After thirty years of fruitless effort by the Royal Observatory, the issue came to a head with the wreckage of four ships under the command of Sir Clowdisley Shovell, on the Isles of Scilly. The miscalculation, laid squarely on the feet of the longitude problem, killed more people than the sinking of the Titanic. The British government turned to Sir Isaac Newton and comet expert Edmond Halley for advice. In 1714, they passed the Act of Longitude, promising a prize of 20,000 pounds for a solution to the problem. In today’s value this would be over 30 million pounds.
At once the problem was open sourced and the prize money attracted the attention of people from all walks of life. In 1737, a village carpenter named John Harrison stunned the scientific establishment when he presented his solution to the Board of Longitude: a clock capable of keeping superb time at sea despite the rolling and pitching of the ship and extreme changes in temperature and humidity. While it was well known that knowing the correct time back in London could enable a navigator to calculate longitude using the sun, the technical obstacles to producing a sufficiently accurate clock were widely thought to be beyond human ingenuity. Harrison, spurred on by a fabulous prize, proved everyone wrong.45
Harrison’s discovery embarrassed the professional elites at the Royal Observatory. They did everything in their power to suppress the solution and prevent the payout of the prize money. The Astronomer Royal, James Bradley, used his influence to not only delay trials at sea but actually sent the clock with Harrison’s son into a war zone in an effort to be rid of it forever. Eventually the clock was tested on an eighty-one day journey to Jamaica and passed with flying colors, losing a mere five seconds of time, but leaders at the Observatory insisted further testing was needed. Harrison’s clocks eventually became the standard method of solving the longitude problem, but only after his death. He never received the full prize money but was paid a substantial purse in lieu of the award that never came.
In a world marked by information abundance and open systems the complex problems of our day should increasingly be opened to the wider community to solve. This will require humbitious leadership that resets the default setting away from professional elitism. In 2011 we launched a crowdsourcing initiative based on the question: what service could we offer the Great Commission community in North America that every church and mission organization would want?

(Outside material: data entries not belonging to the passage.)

-- ==== Sys2Proof/Tests/Slice0.lean ====
section
/-! SUPPORT. Own tests: the rejections of the checks and of the decoder, every constructor's decoding from a word written
out from the spec's encoding, one or two steps per operation from the vectors of 95_test_vectors.md, labels, and a
witness for every statement that has hypotheses. -/

namespace Sys2Proof.Tests

open Sys2Proof.Machine

/-- A bit string from its characters. -/
def bs (w : String) : Bits := readBits w.toList

/-- A payload with the default sample numbers of 95_test_vectors.md section 0. -/
def sh (w : String) : Shift := defaultShift (bs w)

/-- A state after reset but for `sel`. -/
def at' (x : Sel) : State := { State.reset with sel := x }

/-- A state after reset but for `sel` and the stream. -/
def withStream (x : Sel) (items : List Item) : State := { State.reset with sel := x, stream := items }

/-- The state after a step. -/
def after (o : Outcome) : Option State :=
  match o with
  | .next t => some t
  | _ => none

/-- What a step gives: next `sel`, records, frame result. -/
def view (o : Outcome) : Option (Sel × List Record × Option PdiResult) :=
  (after o).map fun t => (t.sel, t.out, t.pdi)

/-- One event met in a state that holds nothing else. -/
def ev (x : Sel) (e : Event) : Outcome := step (withStream x [.event e])

/-! ## Well-formedness: an ill-formed term for each check -/

/-- A payload with one range too few. -/
def unpairedShift : Shift := ⟨[true, false], [(1, 2)], 0, 0⟩

theorem test_wf_event_unpaired : (Event.ir unpairedShift).wf = false := by decide
theorem test_wf_item_event_unpaired : (Item.event (.drTdo unpairedShift)).wf = false := by decide
theorem test_wf_item_select_ranges : (Item.select .idcode [(1, 2)] 0 0).wf = false := by decide
theorem test_wf_item_shiftDr_lengths : (Item.shiftDr (sh "101") (bs "10")).wf = false := by decide
theorem test_wf_item_shiftDr_unpaired : (Item.shiftDr unpairedShift (bs "10")).wf = false := by decide
theorem test_wf_item_frame_unpaired : (Item.frame .toHost unpairedShift).wf = false := by decide
theorem test_wf_irIdcode_opcode : (Instr.irIdcode (sh "1100")).wf = false := by decide
theorem test_wf_irPdicom_opcode : (Instr.irPdicom (sh "0011")).wf = false := by decide
theorem test_wf_irBypass_short : (Instr.irBypass (sh "111")).wf = false := by decide
theorem test_wf_irUnknown_known : (Instr.irUnknown (sh "0111")).wf = false := by decide
theorem test_wf_dr_unpaired : (Instr.drTdiIdle unpairedShift).wf = false := by decide
theorem test_wf_pdiMalformed_length : (Instr.pdiMalformed .toHost (sh "000000000")).wf = false := by decide
theorem test_wf_pdiBreak_parity : (Instr.pdiBreak .toHost (sh "010111011")).wf = false := by decide
theorem test_wf_pdiDelay_byte : (Instr.pdiDelay .toHost (sh "110111011")).wf = false := by decide
theorem test_wf_pdiEmpty_byte : (Instr.pdiEmpty .toHost (sh "111011011")).wf = false := by decide
theorem test_wf_pdiData_parity : (Instr.pdiData .toHost (sh "100000000")).wf = false := by decide
theorem test_wf_pdiInvalid_special : (Instr.pdiInvalid .toHost (sh "110111011")).wf = false := by decide
theorem test_wf_select_ranges : (Instr.select .bypass [] 0 0).wf = false := by decide
theorem test_wf_shiftDr_lengths : (Instr.shiftDr (sh "1") []).wf = false := by decide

We offered a free book of the winner’s choice every month for ten years as the prize. In the end we divided the prize between four winners and a combination of their ideas is driving a major new initiative for Missio Nexus.
Here are a few questions for you to explore; you may even consider an internal conversation to solicit the wisdom of the crowd. What are the most important problems your organization needs to resolve? What is keeping you from opening the door to your constituents to help you solve them? To what extent is a culture of elitism limiting your ability to find new ideas and solve big problems?